MATERIAL SUPPLIED
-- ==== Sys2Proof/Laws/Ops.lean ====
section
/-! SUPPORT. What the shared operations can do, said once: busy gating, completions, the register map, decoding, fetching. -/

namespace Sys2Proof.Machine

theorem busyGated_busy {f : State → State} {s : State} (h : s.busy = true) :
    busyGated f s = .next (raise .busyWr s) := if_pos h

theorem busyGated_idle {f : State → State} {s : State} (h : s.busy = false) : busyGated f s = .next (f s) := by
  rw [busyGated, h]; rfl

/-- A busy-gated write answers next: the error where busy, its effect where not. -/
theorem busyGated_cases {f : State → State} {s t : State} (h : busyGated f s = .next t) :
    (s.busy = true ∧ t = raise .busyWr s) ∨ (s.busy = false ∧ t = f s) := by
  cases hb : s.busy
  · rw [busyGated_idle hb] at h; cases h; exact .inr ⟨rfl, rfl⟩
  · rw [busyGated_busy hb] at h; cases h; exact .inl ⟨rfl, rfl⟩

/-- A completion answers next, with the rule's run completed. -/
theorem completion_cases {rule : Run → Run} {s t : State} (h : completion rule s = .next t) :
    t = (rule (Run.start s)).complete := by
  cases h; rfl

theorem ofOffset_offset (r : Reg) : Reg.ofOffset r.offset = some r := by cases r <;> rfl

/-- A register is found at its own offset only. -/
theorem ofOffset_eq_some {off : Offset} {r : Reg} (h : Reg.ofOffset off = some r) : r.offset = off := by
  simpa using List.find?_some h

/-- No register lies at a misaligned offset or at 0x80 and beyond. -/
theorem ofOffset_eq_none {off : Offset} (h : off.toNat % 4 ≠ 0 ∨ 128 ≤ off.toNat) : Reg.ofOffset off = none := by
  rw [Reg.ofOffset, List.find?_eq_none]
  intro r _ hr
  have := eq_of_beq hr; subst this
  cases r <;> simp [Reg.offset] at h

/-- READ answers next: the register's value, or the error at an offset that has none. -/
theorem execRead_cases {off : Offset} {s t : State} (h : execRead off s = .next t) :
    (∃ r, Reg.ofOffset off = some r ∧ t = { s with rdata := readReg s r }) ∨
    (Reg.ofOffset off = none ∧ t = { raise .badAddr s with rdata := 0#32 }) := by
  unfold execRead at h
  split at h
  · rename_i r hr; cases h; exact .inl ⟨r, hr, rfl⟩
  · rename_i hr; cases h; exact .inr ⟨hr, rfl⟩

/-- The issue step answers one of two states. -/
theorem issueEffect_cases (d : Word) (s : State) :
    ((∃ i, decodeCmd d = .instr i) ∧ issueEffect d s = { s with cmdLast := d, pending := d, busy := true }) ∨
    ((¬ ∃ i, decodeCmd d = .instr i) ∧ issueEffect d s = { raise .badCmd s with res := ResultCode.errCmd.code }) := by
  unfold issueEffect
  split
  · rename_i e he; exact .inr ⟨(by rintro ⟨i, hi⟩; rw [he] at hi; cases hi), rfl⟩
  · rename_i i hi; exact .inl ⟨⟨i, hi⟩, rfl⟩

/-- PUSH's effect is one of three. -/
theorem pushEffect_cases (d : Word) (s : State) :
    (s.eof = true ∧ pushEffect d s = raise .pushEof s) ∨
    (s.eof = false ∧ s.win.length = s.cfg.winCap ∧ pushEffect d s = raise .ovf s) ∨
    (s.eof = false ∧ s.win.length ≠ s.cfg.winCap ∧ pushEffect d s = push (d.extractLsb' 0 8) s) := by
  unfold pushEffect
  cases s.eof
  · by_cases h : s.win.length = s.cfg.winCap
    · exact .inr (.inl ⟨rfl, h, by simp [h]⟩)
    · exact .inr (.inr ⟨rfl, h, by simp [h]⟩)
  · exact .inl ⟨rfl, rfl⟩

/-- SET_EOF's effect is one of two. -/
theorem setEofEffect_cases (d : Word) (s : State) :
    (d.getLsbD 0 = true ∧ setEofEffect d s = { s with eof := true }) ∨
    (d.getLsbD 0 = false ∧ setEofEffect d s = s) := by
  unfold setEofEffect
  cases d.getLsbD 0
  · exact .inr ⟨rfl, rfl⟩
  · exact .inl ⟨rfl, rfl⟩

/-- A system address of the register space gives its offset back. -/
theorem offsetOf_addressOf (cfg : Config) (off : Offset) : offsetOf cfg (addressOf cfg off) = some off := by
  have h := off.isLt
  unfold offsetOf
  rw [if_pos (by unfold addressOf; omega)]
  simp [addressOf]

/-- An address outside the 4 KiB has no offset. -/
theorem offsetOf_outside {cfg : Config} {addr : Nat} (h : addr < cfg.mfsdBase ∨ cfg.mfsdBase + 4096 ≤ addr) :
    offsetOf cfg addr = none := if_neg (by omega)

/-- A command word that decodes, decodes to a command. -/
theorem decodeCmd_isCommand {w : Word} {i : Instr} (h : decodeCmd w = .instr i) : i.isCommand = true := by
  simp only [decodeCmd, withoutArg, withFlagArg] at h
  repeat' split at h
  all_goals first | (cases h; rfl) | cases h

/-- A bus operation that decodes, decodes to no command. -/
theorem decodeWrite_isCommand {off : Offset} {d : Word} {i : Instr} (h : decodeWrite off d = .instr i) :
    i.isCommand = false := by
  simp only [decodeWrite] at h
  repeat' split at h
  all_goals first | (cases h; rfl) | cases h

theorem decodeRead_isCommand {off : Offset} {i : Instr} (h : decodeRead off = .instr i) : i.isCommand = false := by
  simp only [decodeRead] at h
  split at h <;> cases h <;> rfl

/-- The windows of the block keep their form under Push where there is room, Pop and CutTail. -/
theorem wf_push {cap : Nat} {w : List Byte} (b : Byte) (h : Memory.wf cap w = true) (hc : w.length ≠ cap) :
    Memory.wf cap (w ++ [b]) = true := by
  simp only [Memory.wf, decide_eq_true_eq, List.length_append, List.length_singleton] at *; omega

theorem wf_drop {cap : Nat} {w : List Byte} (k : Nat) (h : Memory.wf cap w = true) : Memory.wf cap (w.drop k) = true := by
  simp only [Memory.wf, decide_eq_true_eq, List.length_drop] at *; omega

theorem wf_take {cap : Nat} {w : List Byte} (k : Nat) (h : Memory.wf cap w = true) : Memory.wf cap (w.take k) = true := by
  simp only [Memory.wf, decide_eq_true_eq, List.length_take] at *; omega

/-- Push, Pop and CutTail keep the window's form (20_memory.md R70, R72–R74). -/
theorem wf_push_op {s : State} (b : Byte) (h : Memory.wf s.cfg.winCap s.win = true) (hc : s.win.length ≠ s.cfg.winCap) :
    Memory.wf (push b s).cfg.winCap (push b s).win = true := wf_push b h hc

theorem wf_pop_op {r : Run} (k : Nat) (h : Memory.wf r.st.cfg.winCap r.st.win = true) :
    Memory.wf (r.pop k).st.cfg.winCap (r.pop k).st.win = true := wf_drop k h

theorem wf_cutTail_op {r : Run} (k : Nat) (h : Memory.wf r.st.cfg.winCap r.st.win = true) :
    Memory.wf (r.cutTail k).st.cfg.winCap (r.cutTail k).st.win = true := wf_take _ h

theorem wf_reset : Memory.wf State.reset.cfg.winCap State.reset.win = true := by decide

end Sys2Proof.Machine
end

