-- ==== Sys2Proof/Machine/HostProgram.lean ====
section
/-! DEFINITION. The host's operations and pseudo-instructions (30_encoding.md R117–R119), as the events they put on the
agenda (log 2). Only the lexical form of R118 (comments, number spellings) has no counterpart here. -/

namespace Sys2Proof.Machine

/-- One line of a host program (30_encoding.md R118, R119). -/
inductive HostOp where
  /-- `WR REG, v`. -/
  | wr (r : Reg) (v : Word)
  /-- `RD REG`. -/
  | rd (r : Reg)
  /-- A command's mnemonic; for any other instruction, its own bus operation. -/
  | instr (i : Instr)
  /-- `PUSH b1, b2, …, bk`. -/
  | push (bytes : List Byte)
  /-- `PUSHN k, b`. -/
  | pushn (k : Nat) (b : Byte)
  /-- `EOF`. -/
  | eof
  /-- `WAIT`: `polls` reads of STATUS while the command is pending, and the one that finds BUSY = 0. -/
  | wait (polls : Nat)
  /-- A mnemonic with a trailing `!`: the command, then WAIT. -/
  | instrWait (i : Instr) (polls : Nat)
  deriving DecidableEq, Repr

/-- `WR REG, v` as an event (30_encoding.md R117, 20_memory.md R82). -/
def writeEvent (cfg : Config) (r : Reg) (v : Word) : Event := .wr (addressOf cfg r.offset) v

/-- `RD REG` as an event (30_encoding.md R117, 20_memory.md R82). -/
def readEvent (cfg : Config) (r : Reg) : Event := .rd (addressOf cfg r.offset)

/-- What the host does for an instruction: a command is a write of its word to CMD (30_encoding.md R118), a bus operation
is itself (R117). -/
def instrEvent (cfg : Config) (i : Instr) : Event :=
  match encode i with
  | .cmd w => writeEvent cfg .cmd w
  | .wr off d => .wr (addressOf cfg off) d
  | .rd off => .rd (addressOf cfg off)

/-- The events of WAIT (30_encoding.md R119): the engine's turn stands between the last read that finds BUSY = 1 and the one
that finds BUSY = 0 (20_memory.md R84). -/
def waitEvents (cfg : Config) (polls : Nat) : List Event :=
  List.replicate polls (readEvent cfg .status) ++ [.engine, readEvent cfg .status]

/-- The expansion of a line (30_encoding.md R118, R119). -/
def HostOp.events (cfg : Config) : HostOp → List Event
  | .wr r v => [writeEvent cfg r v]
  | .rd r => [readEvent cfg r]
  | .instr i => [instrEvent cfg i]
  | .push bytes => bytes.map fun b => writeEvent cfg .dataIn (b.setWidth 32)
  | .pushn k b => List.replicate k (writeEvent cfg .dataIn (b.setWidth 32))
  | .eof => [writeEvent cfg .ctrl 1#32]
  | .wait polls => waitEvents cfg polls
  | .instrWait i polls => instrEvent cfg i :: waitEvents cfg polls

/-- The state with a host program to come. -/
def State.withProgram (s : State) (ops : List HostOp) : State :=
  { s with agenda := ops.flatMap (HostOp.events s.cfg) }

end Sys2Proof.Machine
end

TRY IT
Tell how many lines of the data above hold the string "engine". Give only the number.

RESULT OF THIS TASK
2